Not quite as exciting as heading to New Zealand
After spending three months with our 20-something sons, it's weird having our apartment to ourselves. One has decamped to Vancouver to do some landscaping work and then is off to High Level, Alberta where he'll be manning a firetower for the summer, looking out for far-off forest fires. Laid off from his job at the Sun Peaks Grand on Monday, the younger one has joined his girlfriend in nearby Salmon Arm where they'll both be applying for agricultural jobs soon in the hope that anything to do with food must go on. Not quite as exciting as heading to New Zealand to take advantage of another ski season and all the Kiwi contacts they made this winter!
With the self-isolating, self-distancing culture it seems that restaurant recreation is out. There are a few staying open until this weekend but it'll just be delivery and takeaway after that. Could be ordering quite a lot from Mountain High Pizza! However, we've already been invited to a couple of small house parties, so hopefully we'll be able to continue subdued socialising for a while. Cooking and home baking are definitely making a comeback.

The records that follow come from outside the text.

/-- spec/95_test_vectors.md section 7: the first expansion, as one numeral of 176 bytes. -/
def firstExpansion : Nat :=
  0x2b7e151628aed2a6abf7158809cf4f3ca0fafe1788542cb123a339392a6c7605f2c295f27a96b9435935807a7359f67f3d80477d4716fe3e1e237e446d7a883b <<< 896 |||
  0xef44a541a8525b7fb671253bdb0bad00d4d1c6f87c839d87caf2b8bc11f915bc6d88a37a110b3efddbf98641ca0093fd4e54f70e5f5fc9f384a64fb24ea6dc4f <<< 384 |||
  0xead27321b58dbad2312bf5607f8d292fac7766f319fadc2128d12941575c006ed014f9a8c9ee2589e13f0cc8b6630ca6

/-- The 44 Words of a numeral of 176 bytes. -/
def wordsOf (n : Nat) : Words44 := Vector.ofFn fun i => hexWord (n >>> (32 * (43 - i.val)))

/-- The 11 Blocks of a numeral of 176 bytes. -/
def blocksOf (n : Nat) : Sched := Vector.ofFn fun r => hexBlock (n >>> (128 * (10 - r.val)))

/-- spec/95_test_vectors.md section 7, all 44 Words. -/
theorem test_expand : onReset 0x0011 (blockA 0x2b7e151628aed2a6abf7158809cf4f3c) PortB.reset =
    some (.ok (.words44 (wordsOf firstExpansion))) := by decide +kernel

/-- spec/95_test_vectors.md section 7. -/
theorem test_expand_wrong_length : onReset 0x0011 (bytesA (List.replicate 15 0)) PortB.reset = some (.err .invalidBlockSize) := by decide +kernel

/-- spec/95_test_vectors.md section 7: the same 176 bytes, line by line. -/
theorem test_reshape : onReset 0x0012 { PortA.reset with words44 := wordsOf firstExpansion } PortB.reset =
    some (.ok (.sched (blocksOf firstExpansion))) := by decide +kernel

/-- spec/95_test_vectors.md section 7. -/
theorem test_rkey_nine : onReset 0x0133 (schedA keyC1) PortB.reset = some (.ok (.block (hexBlock 0x549932d1f08557681093ed9cbe2c974e))) := by decide +kernel

/-- spec/95_test_vectors.md section 7. -/
theorem test_rkey_eleven : onReset 0x0173 (schedA keyC1) PortB.reset = some (.err .invalidRoundIndex) := by decide +kernel

/-- spec/95_test_vectors.md section 8, KAT B. -/
theorem test_enc : onReset 0x0014 (blockA 0x3243f6a8885a308d313198a2e0370734) (blockB 0x2b7e151628aed2a6abf7158809cf4f3c) =
    some (.ok (.block (hexBlock 0x3925841d02dc09fbdc118597196a0b32))) := by decide +kernel

/-- spec/95_test_vectors.md section 11, program 5 line 3. -/
theorem test_enc_key_of_17_bytes : onReset 0x0014 (blockA 0x00112233445566778899aabbccddeeff) (bytesB (List.replicate 17 0)) =
    some (.err .invalidBlockSize) := by decide +kernel

/-- spec/95_test_vectors.md section 8. -/
theorem test_dec : onReset 0x0015 (blockA 0) (blockB 0) = some (.ok (.block (hexBlock 0x140f0f1011b5223d79587717ffd9ec3a))) := by decide +kernel

/-- spec/95_test_vectors.md section 11, program 2 line 3. -/
theorem test_dec_wrong_key : onReset 0x0015 (blockA 0x3925841d02dc09fbdc118597196a0b32) (blockB 0x2b7e151628aed2a6abf7158809cf4f3d) =
    some (.ok (.block (hexBlock 0x4effe2ab85760e673e6c310c130698c1))) := by decide +kernel

/-- spec/95_test_vectors.md section 9. -/
theorem test_pround_omit_perm : onReset 0x0436 (blockA 0x00102030405060708090a0b0c0d0e0f0) (blockB keyC1) =
    some (.ok (.block (hexBlock 0xe680a42db43a60c0fc773ce84445eab9))) := by decide +kernel

/-- spec/95_test_vectors.md section 9. -/
theorem test_pround_length_before_round : onReset 0x0016 (bytesA (List.replicate 17 0)) (blockB keyC1) = some (.err .invalidBlockSize) := by decide +kernel

/-- The characters of a numeral of 128 binary digits. -/
def bitsOf (n : Nat) : List BitChar := (List.range 128).map fun j => if n.testBit (127 - j) then .one else .zero

/-- spec/95_test_vectors.md section 10, the first string, as a binary numeral. -/
def firstString : Nat :=
  0b0010101101111110000101010001011000101000101011101101001010100110 <<< 64 |||
  0b1010101111110111000101011000100000001001110011110100111100111100

/-- spec/95_test_vectors.md section 10. -/
theorem test_parse : onReset 0x0017 (bitsA (bitsOf firstString)) PortB.reset =
    some (.ok (.block (hexBlock 0x2b7e151628aed2a6abf7158809cf4f3c))) := by decide +kernel

/-- spec/95_test_vectors.md section 10: a space among 128 characters. -/
theorem test_parse_foreign_character : onReset 0x0017 (bitsA (List.replicate 64 .zero ++ [.other 32] ++ List.replicate 63 .one)) PortB.reset =
    some (.err .invalidInputLength) := by decide +kernel

/-- The list of a Bits128 response. -/
def rendered : Option Response → List BitChar
  | some (.ok (.bits128 v)) => v.toList
  | _ => []

/-- spec/95_test_vectors.md section 10. -/
theorem test_render : rendered (onReset 0x0018 (blockA 0x2b7e151628aed2a6abf7158809cf4f3c) PortB.reset) = bitsOf firstString := by decide +kernel

/-- spec/95_test_vectors.md section 10. -/
theorem test_render_wrong_length : onReset 0x0018 (bytesA (List.replicate 15 0)) PortB.reset = some (.err .invalidBlockSize) := by decide +kernel

/-- spec/30_encoding.md R92: SUBB with `ROUND` = 1 (program 5 line 11) is refused and gives no response. -/
theorem test_reserved_word_refused :
    step (loaded 0x0028 PortA.reset PortB.reset) = .refused (.reservedEncoding .roundUnused) := by rfl

/-- A second command is not accepted while one is in flight (R276). -/
theorem test_issue_while_busy : (loaded 0x0001 PortA.reset PortB.reset).issue 0x0002 PortA.reset PortB.reset = none := by
  rfl

/-- The word a table row gives runs as the next command. -/
theorem test_withFetchWord_runs : answer (step (State.reset.withFetchWord 16 0x0145)) = some (.ok (.byte 0x36)) := by
  decide +kernel

/-! ### Programs (spec/95_test_vectors.md section 11) -/

/-- The responses of a program on the engine after reset. -/
def responsesOf (p : Program) : Option (List Response) := (runProgram p State.reset).map fun x => x.2

/-- A line with both operands written in it. -/
def givenLine (cw : CommandWord) (a : PortA) (b : PortB) : ProgramLine := { cw := cw, a := .given a, b := .given b }

/-- Program 3 lines 3 and 4: a round key handed on to port `B`. -/
theorem test_program_result_on_port_B :
    responsesOf [givenLine 0x0013 (schedA keyC1) PortB.reset,
      { cw := 0x000E, a := .given (blockA 0x00112233445566778899aabbccddeeff), b := .result 0 }] =
      some [.ok (.block (hexBlock keyC1)), .ok (.block (hexBlock 0x00102030405060708090a0b0c0d0e0f0))] := by
  decide +kernel

/-- Program 6 lines 4 and 5: a byte handed on to port `A`. -/
theorem test_program_result_on_port_A :
    responsesOf [givenLine 0x0003 (byteA 0x53) PortB.reset, { cw := 0x0004, a := .result 0, b := .given PortB.reset }] =
      some [.ok (.byte 0xED), .ok (.byte 0x53)] := by
  decide +kernel

/-- Program 5: an error is a response and the program goes on (here line 7, then SBOX); a reserved word gives none. -/
theorem test_program_goes_on_after_error :
    responsesOf [givenLine 0x0017 (bitsA []) PortB.reset, givenLine 0x0003 (byteA 0x53) PortB.reset] =
      some [.err .invalidInputLength, .ok (.byte 0xED)] ∧
    responsesOf [givenLine 0x0028 PortA.reset PortB.reset] = none ∧
    responsesOf [givenLine 0x0017 (bitsA []) PortB.reset, { cw := 0x0008, a := .result 0, b := .given PortB.reset }] =
      none := by
  refine ⟨?_, ?_, ?_⟩ <;> decide +kernel

/-- A byte is no operand `A` or `B` of ENC, and a Block none of RESHAPE: such a program does not run (log 32). -/
theorem test_program_result_of_other_shape :
    responsesOf [givenLine 0x0003 (byteA 0x53) PortB.reset,
      { cw := 0x0014, a := .result 0, b := .given (blockB keyC1) }] = none ∧
    responsesOf [givenLine 0x0003 (byteA 0x53) PortB.reset,
      { cw := 0x0014, a := .given (blockA keyC1), b := .result 0 }] = none ∧
    responsesOf [givenLine 0x0008 (blockA keyC1) PortB.reset,
      { cw := 0x0012, a := .result 0, b := .given PortB.reset }] = none := by
  refine ⟨?_, ?_, ?_⟩ <;> decide +kernel

/-! ### Witnesses: every hypothesis of every obligation is met by something

The state `exampleState` has a PROUND in flight with a 16-byte state and key on its ports. -/

/-- A state with 16-byte operands on both ports. -/
def exampleState : State := loaded 0x0036 (blockA 0x00102030405060708090a0b0c0d0e0f0) (blockB keyC1)

/-- The engine idle, showing the response of the RCON on its ports. -/
def exampleIdle : State := (loaded 0x0145 PortA.reset PortB.reset).respondOk (.byte 0x36)

theorem test_witness_DecodeOfEncode :
    (Instr.rcon 1).wellFormed = true ∧ (Instr.rcon 10).wellFormed = true ∧
      (Instr.pround 15 .omitKey).wellFormed = true := by decide

theorem test_witness_EncodeOfDecode : decode 0x0956 = .ok (.pround 10 .omitKey) := by decide

theorem test_witness_ReservedWordsRefused :
    decode 0x0005 = .error .rconIndex ∧ (loaded 0x0005 PortA.reset PortB.reset).inFlight = true ∧
      (loaded 0x0005 PortA.reset PortB.reset).cw = 0x0005 := ⟨by decide, rfl, rfl⟩

theorem test_witness_WorkedEncodings :
    exampleState.a.block = (hexBlock 0x00102030405060708090a0b0c0d0e0f0).toList ∧
      exampleState.b.block = (hexBlock keyC1).toList := ⟨rfl, rfl⟩

theorem test_witness_StepRunsDecodedCommand :
    exampleState.inFlight = true ∧ decode exampleState.cw = .ok (.pround 1 .full) ∧ exampleIdle.inFlight = false :=
  ⟨rfl, by decide, rfl⟩

theorem test_witness_IssueOnlyWhenIdle : exampleState.inFlight = true ∧ State.reset.inFlight = false := ⟨rfl, rfl⟩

Ski bums dispersing back to their homelands
One friend has created an ice bar at the back of their hillside home – ingenuity and resourcefulness are definitely the way to go these days. The Sun Peaks Rotary has already set up a Food Bank for needy people. And I'm hoping to help the resort out by volunteering my writing services to Sun Peaks corporation. The 900-strong community here is very friendly, generous and inclusive so I'm sure this intrinsic ethos will permeate the next few months – albeit with 70s ski-length distancing.
Around Canada, the situation is the same: tantalising ski hills shuttered down, ski bums dispersing back to their homelands, others hanging around to squabble over the few summer job opportunities, and locals reverting to the winter sports that existed for eons before ski lifts were invented.
Many US states, like Colorado, have shut down every resort
At Kicking Horse, Boo the Bear, who hibernates on the ski slopes, emerged from his den yesterday, inspired either by warmer temps or perhaps the lack of terrain traffic outside his door. Many US states, like Colorado, have shut down every resort and corporations like Vail Resorts and Alterra issued blanket closures last week. Elsewhere there are a few, independent resorts open, stubbornly insisting, like Finland and Sweden, that skiing is good for health and happiness and can easily be maintained with sensible social distancing. These include Alaska's Eaglecrest, Montana's Snowbowl and California's Mt Baldy.
Things are changing all the time but, for the lucky locals in these areas, every mountain minute matters!